Since Leon had to leave his sword behind in storming the castle, the cognizant Rinaldo Gandolfi supplied him the Whip of Alchemy, which was strong enough to hold back evil but not strong enough to challenge Walter. He also granted Leon the ability to harness and utilize magic power in the category of enchantment, which was instrumental in his creation of the famous family arsenal. Using his new arsenal, Leon was able to rescue Sara only to discover a terrible truth: She had been bitten by Walter, and it was only by the antagonist vampire's destruction, we learned, that her state could be reversed, lest a chain of events would ultimately result in Sara joining Walter in eternal darkness. Since his defeat was impossible under present conditions, Rinaldo could speak of only one solution: Walter could be defeated, maybe, by using his own essence against him. To accomplish this, Leon would have to strike down the hopeless and eventually volunteering Sara with the Whip of Alchemy; his rage combined with her will to prevent others from suffering the same cursed fate would transform the whip into the Vampire Killer, a living symbol of her will and a weapon that could be used to destroy the undead and the divine alike. In one violent yet pained motion, Leon completed the process. In striking down his beloved, Leon created the ultimate weapon against evil, a device that while seemingly foolproof would have for its use certain consequences (this to be explored later).

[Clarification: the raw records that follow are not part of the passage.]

/-- A command accepted whatever KIND is completes with the node it constructs and returns nothing. -/
theorem completes_of_construct {i : Instr} {s : State} {n : Inst} {construction : Draws → Node}
    {node : Node} (hi : exec i s = construct s construction) (h : Live s n)
    (hnode : construction (s.drawsOf n) = node) : Completes i s n node [] := by
  obtain ⟨hn, hnone⟩ := h
  exact ⟨_, hi.trans (construct_live hn hnone), hnode, rfl, rfl, rfl⟩

end Sys2Proof.Machine

/-! ### Resets, without and with a sample rate -/

namespace Sys2Proof.Machine

section
variable {s : State} {n : Inst} (hlive : Live s n) (rate : Option FWord)
include hlive

/-- BUTTER.RESET zeroes the delays; a sample rate is stored and the coefficients follow it
(42_derived_filters.md R211). -/
theorem butterReset_completes {r : ButterRegs} (hr : n.node = .butter r) :
    Completes (.butterReset rate) s n
      (.butter { r with
        delays := Delays.zero
        sr := rebindRate r.sr rate
        coefs := rebindCoef r.coefs
          (fun q => butterCoefs s.params.calcFmt (s.drawsOf n) q r.cutoff) rate }) [] :=
  completes_of_onUnit (Eq.refl (execButterReset rate s)) hlive (congrArg butterOf hr) rfl

/-- RESON.RESET zeroes the delays; a sample rate is stored and the coefficients follow it
(42_derived_filters.md R219). -/
theorem resonReset_completes {r : ResonRegs} (hr : n.node = .reson r) :
    Completes (.resonReset rate) s n
      (.reson { r with
        delays := Delays.zero
        sr := rebindRate r.sr rate
        coefs := rebindCoef r.coefs
          (fun q => resonCoefs s.params (s.drawsOf n) q r.center r.bandwidth) rate }) [] :=
  completes_of_onUnit (Eq.refl (execResonReset rate s)) hlive (congrArg resonOf hr) rfl

/-- LOWPOLE.RESET clears VALUE; a sample rate is stored and COEFF follows it (42_derived_filters.md
R227). -/
theorem lowpoleReset_completes {r : LowpoleRegs} (hr : n.node = .lowpole r) :
    Completes (.lowpoleReset rate) s n
      (.lowpole { r with
        value := zeroF
        sr := rebindRate r.sr rate
        coeff := rebindCoef r.coeff
          (fun q => lowpoleCoeff s.params.calcFmt (s.drawsOf n) q r.cutoff) rate }) [] :=
  completes_of_onUnit (Eq.refl (execLowpoleReset rate s)) hlive (congrArg lowpoleOf hr) rfl

/-- DCBLOCK.RESET clears X1 and Y1 and recomputes COEFF even where no sample rate comes with it
(42_derived_filters.md R234). -/
theorem dcblockReset_completes {r : DcblockRegs} (hr : n.node = .dcblock r) :
    Completes (.dcblockReset rate) s n
      (.dcblock { r with
        x1 := zeroF
        y1 := zeroF
        sr := rebindRate r.sr rate
        coeff := dcCoeff s.params.calcFmt (s.drawsOf n) (rebindRate r.sr rate) r.cutoff }) [] :=
  completes_of_onUnit (Eq.refl (execDcblockReset rate s)) hlive (congrArg dcblockOf hr) rfl

/-- DECLICK.RESET restarts the fade; DT follows a sample rate (42_derived_filters.md R242). -/
theorem declickReset_completes {r : DeclickRegs} (hr : n.node = .declick r) :
    Completes (.declickReset rate) s n
      (.declick { r with
        t := zeroF
        dt := rebindCoef r.dt (sampleDuration s.params.calcFmt (s.drawsOf n 0)) rate }) [] :=
  completes_of_onUnit (Eq.refl (execDeclickReset rate s)) hlive (congrArg declickOf hr) rfl

end

/-- Settles O23: NEW constructs the node of its rule, and the two forms of RESET are one rule at no rate
and at a rate. -/
theorem butterNewAndReset : Obligations.ButterNewAndReset := by
  intro s n sr fc hlive
  exact ⟨⟨decode_of_fields ⟨.butter, .new, false, 0⟩ rfl rfl (by decide),
      decode_of_fields ⟨.butter, .reset, false, 0⟩ rfl rfl (by decide),
      decode_of_fields ⟨.butter, .reset, true, 0⟩ rfl rfl (by decide)⟩,
    ⟨s.drawsOf n, completes_of_construct (Eq.refl (execButterNew sr fc s)) hlive rfl⟩,
    fun _ hr => ⟨butterReset_completes hlive none hr,
      s.drawsOf n, butterReset_completes hlive (some sr) hr⟩⟩

/-- Settles O25: NEW constructs the node of its rule, and the two forms of RESET are one rule at no rate
and at a rate. -/
theorem resonNewAndReset : Obligations.ResonNewAndReset := by
  intro s n sr fc bw hlive
  exact ⟨⟨decode_of_fields ⟨.reson, .new, false, 0⟩ rfl rfl (by decide),
      decode_of_fields ⟨.reson, .reset, false, 0⟩ rfl rfl (by decide),
      decode_of_fields ⟨.reson, .reset, true, 0⟩ rfl rfl (by decide)⟩,
    ⟨s.drawsOf n, completes_of_construct (Eq.refl (execResonNew sr fc bw s)) hlive rfl⟩,
    fun _ hr => ⟨resonReset_completes hlive none hr,
      s.drawsOf n, resonReset_completes hlive (some sr) hr⟩⟩

/-- Settles O27: NEW constructs the node of its rule, and the two forms of RESET are one rule at no rate
and at a rate. -/
theorem lowpoleNewAndReset : Obligations.LowpoleNewAndReset := by
  intro s n sr fc hlive
  exact ⟨⟨decode_of_fields ⟨.lowpole, .new, false, 0⟩ rfl rfl (by decide),
      decode_of_fields ⟨.lowpole, .reset, false, 0⟩ rfl rfl (by decide),
      decode_of_fields ⟨.lowpole, .reset, true, 0⟩ rfl rfl (by decide)⟩,
    ⟨s.drawsOf n, completes_of_construct (Eq.refl (execLowpoleNew sr fc s)) hlive rfl⟩,
    fun _ hr => ⟨lowpoleReset_completes hlive none hr,
      s.drawsOf n, lowpoleReset_completes hlive (some sr) hr⟩⟩

/-- Settles O29: RESET recomputes COEFF from the rate it leaves, which is the old one where none is
given. -/
theorem dcblockNewAndReset : Obligations.DcblockNewAndReset := by
  intro s n sr fc hlive
  exact ⟨⟨decode_of_fields ⟨.dcblock, .new, false, 0⟩ rfl rfl (by decide),
      decode_of_fields ⟨.dcblock, .reset, false, 0⟩ rfl rfl (by decide),
      decode_of_fields ⟨.dcblock, .reset, true, 0⟩ rfl rfl (by decide)⟩,
    ⟨s.drawsOf n, completes_of_construct (Eq.refl (execDcblockNew sr fc s)) hlive rfl⟩,
    fun _ hr => ⟨⟨s.drawsOf n, dcblockReset_completes hlive none hr⟩,
      s.drawsOf n, dcblockReset_completes hlive (some sr) hr⟩⟩

/-- Settles O31: NEW and a RESET with a sample rate take the quotient 1 / sr as DT, with the first draw of
the command. -/
theorem declickNewAndReset : Obligations.DeclickNewAndReset := by
  intro s n sr dur hlive
  exact ⟨⟨decode_of_fields ⟨.declick, .new, false, 0⟩ rfl rfl (by decide),
      decode_of_fields ⟨.declick, .reset, false, 0⟩ rfl rfl (by decide),
      decode_of_fields ⟨.declick, .reset, true, 0⟩ rfl rfl (by decide)⟩,
    ⟨s.drawsOf n 0, completes_of_construct (Eq.refl (execDeclickNew sr dur s)) hlive rfl⟩,
    fun _ hr => ⟨declickReset_completes hlive none hr,
      s.drawsOf n 0, declickReset_completes hlive (some sr) hr⟩⟩

end Sys2Proof.Machine

/-! ### The lazy recomputation (42_derived_filters.md R200, R201) -/

namespace Sys2Proof.Machine

section
variable {f : Fmt} (d : Draws) {c : FWord}

theorem butterRecompute_of_feq {r : ButterRegs} (h : feq f c r.cutoff) :
    butterRecompute f d c r = r := if_pos h

theorem butterRecompute_of_not_feq {r : ButterRegs} (h : ¬feq f c r.cutoff) :
    butterRecompute f d c r = { r with cutoff := c, coefs := butterCoefs f d r.sr c } := if_neg h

But where did those other weapons originate? You know--those same five sub-weapons that have since become a series staple? It was in reality all so simple: During Walter's reign, there were others who attempted to venture into his castle and destroy him, but they failed miserably. These hunters, knights and warriors in defeat could only leave behind their weapons. During his adventure, Leon simply gathered up five random weapons (a battle axe, a vial of holy water, a dagger, a cross and a crystal) and would command them as his own; he would in using his newfound magical propensity, specifically seven specially imbued orbs, augment these new sub-weapons, reshape their attributes, and enhance their efficiency as killing machines. So by the end of his mission, Leon had at his disposal the Vampire Killer whip and five sub-weapons of now-mystical proportion (the stopwatch had yet to find its way into the arsenal). Soon after Walter's dispatching, and after revealing his true intentions, Mathias, too, relieved Leon of his presence and left behind his chief henchman, the overconfident Death, who would come to taste humble pie and more specifically the power of the newly crafted Vampire Killer. Leon had an order for the fleeting Reaper, a message he wanted delivered to the fallen angel's recently departed master: "This whip and my kinsmen will destroy you someday. The Belmont Clan will hunt the night!"

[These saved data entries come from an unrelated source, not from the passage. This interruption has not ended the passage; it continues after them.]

/-- The account start load: before it, reading the slot of a logical record, or ended (R45 to R47). -/
inductive LoadPhase where
  | waiting
  | reading (record : Nat)
  | ended
deriving DecidableEq, Repr

/-- The count events that can come before CALL COUNTS is loaded (R42, R47). -/
inductive CountEvent where
  | customer (answered free cut : Bool)
  | report (succeeded : Bool)
deriving DecidableEq, Repr

/-- A relocation in progress (R50). -/
structure Relocation where
  record : Nat
  oldSlot : Nat
  newSlot : Nat
deriving DecidableEq, Repr

/-- A scrub turn whose read has been requested: its record, its slot, and whether the slot has been marked dirty
or written since (R48). -/
structure ScrubTurn where
  record : Nat
  slot : Nat
  touched : Bool
deriving DecidableEq, Repr

/-- A vault clearance in flight: which of the two slot writes it waits for have completed (R55). -/
structure Clearance where
  moneyWritten : Bool
  lastWritten : Bool
deriving DecidableEq, Repr

/-- The Cash Account Unit. -/
structure Cau where
  /-- Shadow of the header (R40, R42). -/
  header : Header
  /-- Shadow of MONEY. -/
  money : Money
  /-- Shadow of TYPE COUNTS. -/
  types : TypeCounts
  /-- Shadow of CALL COUNTS. -/
  calls : CallCounts
  /-- Shadow of LAST COLLECTION. -/
  last : LastCollection
  /-- Faulted set of logical records (R46). -/
  faulted : List Nat
  /-- Strike records of slots 0 to 8 (R49). -/
  strikes : List (Option Nat)
  /-- Mismatch counts of records 0 to 4 (R49). -/
  mismatches : List Nat
  /-- Scrub position (R48). -/
  position : Nat
  /-- Pass number (R48). -/
  pass : Nat
  /-- Scrub timer (R48). -/
  scrub : Option Timer
  /-- The scrub turn whose read is awaited (R48). -/
  turn : Option ScrubTurn
  /-- Account start load (R45). -/
  load : LoadPhase
  /-- Count events that wait for their record's load (R47). -/
  early : List CountEvent
  /-- Capacity in force (R53). -/
  capacity : Option Nat
  /-- The profile's VC figure (R53). -/
  vc : Option Nat
  /-- Relocations in progress (R50). -/
  relocations : List Relocation
  /-- Vault clearance in flight (R55). -/
  clearance : Option Clearance
  /-- Records whose writes a CLEAR_CONDITION ACCOUNT_FAULT waits for (R52). -/
  clearing : List Nat
deriving DecidableEq, Repr

/-! ## Rating Unit -/

/-- A tariff entry as read (R76): eight digit positions, prefix length, class code, connection charge, band rates. -/
structure TariffEntry where
  digits : List Nat
  length : Nat
  cls : Nat
  c0 : Nat
  rates : List Nat
deriving DecidableEq, Repr

/-- A rate cache entry (R86). -/
structure CacheEntry where
  valid : Bool
  key : List Nat
  copy : TariffEntry
  index : Nat
  locked : Bool
  stale : Bool
  age : Nat
deriving DecidableEq, Repr

/-- The scan engine's state (R79); a lookup carries its number and its restart count (R82). -/
inductive Engine where
  | idle
  | lookup (number : List Nat) (restarts : Nat)
  | verify
deriving DecidableEq, Repr

/-- The progress of a scan (R79): entry count, table check word, running sum, best match with its table index,
and the lowest out-of-range entry. The reading position is the part read that is requested. -/
structure Scan where
  count : Nat
  check : Word
  sum : Word
  best : Option (Nat × TariffEntry)
  outOfRange : Option Nat
deriving DecidableEq, Repr

/-- The step timing states (R97). -/
inductive TimingState where
  | idle
  | running
  | waiting
  | held
deriving DecidableEq, Repr

/-- The step timing (R97): step index, the current step's band, start and end tick, the carried remainder, and
the start tick and band of the due step kept in HELD. -/
structure Timing where
  state : TimingState
  index : Total
  band : Nat
  start : Tick
  finish : Tick
  carry : Nat
  heldStart : Tick
  heldBand : Nat
deriving DecidableEq, Repr

/-- The Rating Unit. -/
structure Rtu where
  /-- Free prefix list (R75). -/
  freeList : List (List Nat)
  /-- Scan engine (R79). -/
  engine : Engine
  /-- Scan progress (R79). -/
  scan : Scan
  /-- Quiet timer (R84). -/
  quiet : Option Timer
  /-- Verification-due mark (R84). -/
  verifyDue : Bool
  /-- Rate cache, entries 0 to 7 (R86). -/
  cache : List CacheEntry
  /-- Wall clock: UNSET, or day of week and second of day (R92). -/
  clock : WallTime
  /-- The tick at which the millisecond phase last stood at 0 (R92). -/
  second : Tick
  /-- Band calendar: for each day, boundaries of a second of day and a band (R94). -/
  calendar : Option (List (List (Nat × Nat)))
  /-- Charge step s and grace time in seconds (R95). -/
  steps : Option (Nat × Nat)
  /-- Band in force as last judged (R94). -/
  band : Nat
  /-- Step timing (R97). -/
  timing : Timing
deriving DecidableEq, Repr

/-! ## Line Unit -/

/-- The line states (R108). -/
inductive LineState where
  | idle
  | seizing
  | searching
  | dialling
  | awaitAnswer
  | connected
  | sending
  | awaitAck
  | clearing
deriving DecidableEq, Repr

/-- The line owners (R108). -/
inductive Owner where
  | none
  | customer
  | report
  | probe
deriving DecidableEq, Repr

/-- The polarity policies (R112). -/
inductive Policy where
  | auto
  | normal
  | inverted
deriving DecidableEq, Repr

/-- The line settings (R112). -/
structure LineSettings where
  pulse : Bool
  policy : Policy
  timed : Bool
  depth : Nat
  threshold : Nat
  inCall : Bool
deriving DecidableEq, Repr

/-- The sweep of the dial-tone search (R115): whether it is the second, its best step and figure, its miss count. -/
structure Sweep where
  second : Bool
  best : Option (Nat × Nat)
  misses : Nat
deriving DecidableEq, Repr

/-- What the digit sender is doing (R118, R119). -/
inductive SendPhase where
  | idle
  | tone
  | gap
  | breaking
  | making
deriving DecidableEq, Repr

/-- The digit sender (R118, R119): its phase, the symbol being sent, the breaks of that digit still to come, the
symbols still to come, and the phase's timer. -/
structure Sender where
  phase : SendPhase
  symbol : Nat
  breaks : Nat
  rest : List Nat
  timer : Option Timer
deriving DecidableEq, Repr

/-- A cadence period in progress: on or off, its dwells, and whether it will be judged (R121). -/
structure Period where
  on : Bool
  dwells : Nat
  judged : Bool
deriving DecidableEq, Repr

It's true that Leon unwittingly helped create the cycle that would repeatedly threaten his kinsmen and all of Europe, so he knew that he now had a certain responsibility. To ensure the world's safety, he would have to pass down the arsenal into the capable arms of younger and more equipped family members so that they could train properly to hunt vampires and battle against all forms of evil--this a process that would have to be repeated. For if evil would always find a way to grow stronger and haunt this world, the ever-vigilant, steadfast Belmont Clan would be waiting. And so it was on.